Termination of transcription in the archaea is far less studied than in the other two domains of life and is still not well understood. While the functional details are likely to resemble mechanisms that have been seen in the other domains of life, the details are beyond the scope of this course.
In bacteria and archaea
In bacteria and archaea, transcription occurs in the cytoplasm, where the DNA is located. Because the location of the DNA, and thus the process of transcription, are not physically segregated from the rest of the cell, translation often starts before transcription has finished. This means that mRNA in bacteria and archaea is used as the template for a protein before the entire mRNA is produced. The lack of spacial segregation also means that there is very little temporal segregation for these processes. Figure 6 shows the processes of transcription and translation occurring simultaneously.
In eukaryotes, the process of transcription is physically segregated from the rest of the cell, sequestered inside of the nucleus. This results in two things: the mRNA is completed before translation can start, and there is time to "adjust" or "edit" the mRNA before translation starts. The physical separation of these processes gives eukaryotes a chance to alter the mRNA in such a way as to extend the lifespan of the mRNA or even alter the protein product that will be produced from the mRNA.

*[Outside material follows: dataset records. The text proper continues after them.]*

-- ==== Sys2Proof/Proofs/StrayUpgrade.lean ====
section
namespace Sys2Proof.Machine

open Sys2Proof.Claims

/-! An Upgrade at a home of another quadrant than its line's. Home H0 has line 2^28, the first of quadrant 1, clean in
its MSC, but the memory copy whose poison an Upgrade asks for (R185) is that of the line's own quadrant. -/

/-- H0 takes entries, its Pasture lets requests of the secure world pass, die C0 alone shares the line, and the
stack's copy of the line is poisoned. -/
def strayState : State :=
  { State.reset with
    cp := [(cpAddr (homeStation 0) 0, 1), (cpAddr (mcStation 0) 0x1000, 0x5F),
           (cpAddr (mcStation 0) 0x100C, 0xFFFFFF)]
    homes := [(0, { msc := { ways := [(0, some ⟨2 ^ 28, false, 0, false⟩)] } })]
    dt := [(dtKey 0 0 0, { tag := some (2 ^ 26), st := [(0, .s)] })]
    poisLine := [(2 ^ 28, true)] }

/-- The sharer's bank asks H0 for the line in E. -/
def strayUpgrade : Msg :=
  { kind := .upgrade, dest := homeStation 0, src := bankOf 0 (2 ^ 28), s := true, addr := BitVec.ofNat 48 (2 ^ 34) }

/-- The state in which H0 takes the Upgrade. -/
def strayTaken : State := (strayState.recv strayUpgrade).passed strayUpgrade

/-- The messages on the fabric after a command, by kind. -/
def sentKinds : Out → List MsgKind
  | .next w => w.net.map (·.kind)
  | _ => []

theorem strayUpgrade_homePoison : sentKinds (exec (.upgrade strayUpgrade) strayState) = [.homePoison] := by
  decide +kernel

theorem strayUpgrade_atHome : AtHome strayState 0 strayUpgrade .upgrade strayTaken := by
  have harrives : strayState.overtakes strayUpgrade = false ∧ strayState.linkWaits strayUpgrade = false ∧
      strayState.isDown strayUpgrade.dest strayUpgrade.src = false ∧ strayTaken.stale strayUpgrade = false ∧
      strayTaken.slotFenced strayUpgrade.dest = false ∧ strayTaken.accepts 0 = true ∧
      strayUpgrade.lowOk = true := by decide +kernel
  obtain ⟨hover, hlinks, hdown, hstale, hopen, haccepts, hlow⟩ := harrives
  exact ⟨rfl, rfl, ⟨rfl, hover, hlinks, hdown, rfl, hstale, hopen⟩, haccepts, hlow⟩

theorem strayUpgrade_pastureLets : PastureLets strayTaken 0 strayUpgrade := by
  intro p hp
  have hpasses : strayTaken.passes (mcStation 0) 32 (64 * strayUpgrade.line) strayUpgrade.s strayUpgrade.pid .w
      = true := by decide +kernel
  have hperm : homePerm strayUpgrade = some .w := by decide
  rw [hperm] at hp
  cases hp
  exact hpasses

theorem strayUpgrade_lineFree : LineFree strayTaken 0 strayUpgrade.line := by
  have hidle : (strayTaken.home 0).table = [] ∧ (strayTaken.home 0).held = [] ∧
      strayTaken.mirrored strayUpgrade.line = false := by decide +kernel
  obtain ⟨htable, hheld, hmirrored⟩ := hidle
  refine ⟨?_, ?_, hmirrored⟩
  · simp [htable]
  · simp [hheld]

/-- Nothing in the statement asks that the home be the one of the line's quadrant. -/
theorem not_homeServes : ¬ HomeServes := by
  intro h
  have hline : strayTaken.mayTake 0 strayUpgrade.hi = true ∧
      (strayTaken.home 0).msc.find strayUpgrade.line = some ⟨2 ^ 28, false, 0, false⟩ ∧
      strayTaken.holders strayUpgrade.line = [(0, .s)] ∧ strayTaken.net = [] := by decide +kernel
  obtain ⟨hmay, hfind, hholders, hnet⟩ := hline
  obtain ⟨-, hupgrade⟩ := h 0 strayUpgrade strayState strayTaken _ hmay strayUpgrade_pastureLets strayUpgrade_lineFree
    hfind rfl
  obtain ⟨w, hexec, ⟨a, hsent, hkind, -⟩, -⟩ := hupgrade 0 (by decide) hholders strayUpgrade_atHome
  have hdone : sentKinds (exec (.upgrade strayUpgrade) strayState) = [.homeDone] := by
    rw [hexec, sentKinds, hsent, hnet, List.nil_append, List.map_singleton, hkind]
  rw [strayUpgrade_homePoison] at hdone
  exact absurd hdone (by decide)

/-- Refutes O22: an Upgrade of the only sharer is answered HomePoison by a home that is not its line's, where the
line's own quadrant has a poisoned memory copy; the statement's hypotheses do not tie the line to the home. -/
theorem not_homeRequestResults : ¬ Obligations.HomeRequestResults := fun ⟨_, hserves, _⟩ => not_homeServes hserves

end Sys2Proof.Machine
end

5' G-cap and 3' poly-A tail
When a eukaryotic gene is transcribed, the primary transcript is processed in the nucleus in several ways. Eukaryotic mRNAs are modified at the 3' end by the addition of a poly-A tail. This run of A residues is added by an enzyme that does not use genomic DNA as a template. Additionally, the mRNAs have a chemical modification of the 5' end, called a 5'-cap. Data suggests that these modifications both help to increase the lifespan of the mRNA (prevent its premature degradation in the cytoplasm) as well as to help the mRNA initiate translation.
Splicing occurs on most eukaryotic mRNAs in which introns are removed from the mRNA sequence and exons are ligated together. This can create a much shorter mRNA than initially transcribed. Splicing allows cells to mix and match which exons are incorporated into the final mRNA product. As shown in the figure below, this can lead to multiple proteins being coded for by a single gene.